После смерти жены Петр Федорович остался один в двухкомнатной квартире. Человек сдержанный, педантичный, говорил он всегда словами, отобранными к месту, вроде перещупанными. Даже на поминках, когда к нему осторожно обращались, чтоб как-то отвлечь от горя, не вздрагивал, как бы очнувшись, не выглядел отсутствующим, а отвечал, как и привык в любых разговорах — определенно, последовательно, вроде горе не его и он тут всего лишь сторонний, по печальному случаю. Знавшие его очень близко, не удивлялись, не осуждали. Разве что сыну Юрию было неловко перед коллегами, впервые попавшими в этот дом, пришедшими с кладбища помянуть покойную. Единственное, что заметили тогда, — как сразу налил себе Петр Федорович водки не в рюмку, а в старый граненый стакан, выпил до мутного донышка, не морщась, не выдохнул шумно, по-рыбьи округлив рот, а тихо поставил стакан и, на минуту опустив глаза в тарелку, выбрал затем из горки на хлебнице черную горбушку, положил на нее сардинку и медленно стал жевать. Он не захмелел, но больше не пил…
Прожили они с женой сорок лет в согласии, во взаимном понимании, в нешумной доброте друг к другу. И соседям сперва казалось, что эта неразговорчивая и вроде замкнутая пара просто демонстрирует этакий образец, а колкости и обидные слова оставляют в стенах своей квартиры, из лифта выходят голубками, дабы не выносить сор из избы…
Пожалуй, никто не знал, как он переносит одиночество и неудобство — свою однорукость (левую по локоть отрубило осколком в конце войны под Ораниенбургом). Он давно приспособил ко всему правую, почти не испытывал уже затруднений. И все же, когда остался один, оказалось, что во многом жена была второй его рукой, которую сейчас будто снова оторвало. Пришлось обучать правую делать что-то незнакомое ей, и когда не получалось, сдерживал раздражение, понимая жестокость этой необходимости — больше никто не подсобит.
Работал он на полставки на лакокрасочном заводе юрисконсультом, уйдя за год до смерти жены из адвокатуры, слыл хорошим знатоком гражданского права. По сей день ему звонили бывшие коллеги, а иногда и судейские — проконсультироваться по какому-нибудь каверзному случаю.

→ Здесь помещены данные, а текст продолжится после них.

-- ==== Sys2Proof/Proofs/EngineCommandStart.lean ====
section
/-! SUPPORT. A command that starts, and an L1 that lists one way twice (EngExec.lean, Caches.lean, R169, R214, R215, R219). -/
namespace Sys2Proof.Machine

/-- A drain block that writes two elements, 16,384 bytes apart from address 0 on: two lines of one set of an L1 (R257, R258). -/
def farDrainBlock : List (BitVec 8) := ((List.replicate 64 0).set 2 2).set 6 1 |>.set 49 0x40

/-- The drain of that block. -/
def farDrain : Command := { unit := 0, op := 0x04, cluster := 0, part := 0, team := 0, group := 0, hdr := 0, ec := 0, block := farDrainBlock }

/-- A state whose only command is that drain. A table maps the lowest 2^30 addresses to themselves, to be written (R222, R223), and the L1 of its cluster
lists way 0 of set 0 twice: with line 128, which is the entry that counts, and behind it with line 0. -/
def twiceListed : State :=
  { State.reset with
    clusters := [(0, { l1 := [(0, (128, 0)), (0, (0, 0))] })], mem := [(0, 0x01), (1, 0x10), (0x1000, 0x07)], commands := [(1, farDrain)] }

theorem twiceListed_canStart : twiceListed.canStart 1 farDrain = true := by decide +kernel

theorem twiceListed_lines : (twiceListed.destLines farDrain).1 = [0, 128] := by decide +kernel

/-- Line 0, which the command owns, comes to stand in the L1 when the start takes line 128 out of it. -/
theorem twiceListed_hasLine : ((twiceListed.startCommand 1).cluster 0).hasLine 0 = true := by decide +kernel

/-- Refutes O44: the start takes an owned line out of the L1s that hold it, and what is behind an entry of a table that lists a way twice comes to light
with the next line that it takes out. -/
theorem not_commandsStartAndComplete : ¬ Obligations.CommandsStartAndComplete := by
  unfold Obligations.CommandsStartAndComplete
  rintro ⟨hstart, -, -⟩
  obtain ⟨t, ht, -, -, -, -, -, -, -, -, -, -, hgone, -, -⟩ := hstart twiceListed 1 farDrain rfl twiceListed_canStart (by decide +kernel)
  have hstate : t = twiceListed.startCommand 1 := (Host.Outcome.next.inj ((exec_engineCommandStart 1 twiceListed).symm.trans ht)).symm
  have hline := hgone 0 0 (by rw [twiceListed_lines]; exact List.mem_cons_self)
  rw [hstate, twiceListed_hasLine] at hline
  exact Bool.noConfusion hline

end Sys2Proof.Machine
end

Почти ежедневно вечером в одно и то же время звонили сын или невестка: как он там, не нужно ли чего. Всегда оказывалось, что ничего не нужно. Он отвергал саму мысль быть зависимым от них, а потом — обязанным. Если невестка задавала эти вопросы по своей, что ли, должности в семье, то в искренности сына он не сомневался. Вопросы их звучали как-то застенчиво-осторожно, словно оба боялись обидеть Петра Федоровича напоминанием, что он-де теперь одинок и беспомощен, либо остерегались услышать резкость в его постоянном ответе «Мне ничего не нужно», резкость, которой они вроде и не заслуживали… Но он и не думал их оскорблять или обижать своими отказами. Он давно уже стал, как оголившаяся, но крепкая ветка. Время и менявшаяся по-всякому жизнь высосали, иссушили почти все заботы, хлопоты, трепетал лишь один зеленый листок — внук Алеша, вернувшийся только что из госпиталя после Афганистана, где ему оторвало осколком полстопы. Как и куда повернет его эта беда?
Незадолго до приезда Алеши Петр Федорович сказал сыну:
— Алеша вернется, пропишу его у себя. Пусть квартира ему достанется. Может, женится.
— А пропишут, папа?
— Пропишут. Я однорукий, одинокий и прочее. Он теперь со мной сравнялся… В общем это моя забота.
— Я бы не хотел, папа, — просительно сказал сын. — Алеша совсем от меня и Кати отдалится.
— Что ж, дело ваше… Была бы честь, — вздохнул Петр Федорович, дивясь очередной непрактичности сына.
К нему Петр Федорович относился с наболевшей жалостью, с каким-то постоянным ожиданием, как к спящему, которого не хотят будить, а стоя у изголовья, терпеливо ждут, когда проснется сам. Еще лет десять назад жена Петра Федоровича сказала ему:
— Смотрю я на нашего Юру, и душа болит. Тридцать пять лет, а все он какой-то неуверенный, смирившийся. Хоть бы капелька тщеславия или зависти. А то ведь, что само приплыло в руки, то и ладно…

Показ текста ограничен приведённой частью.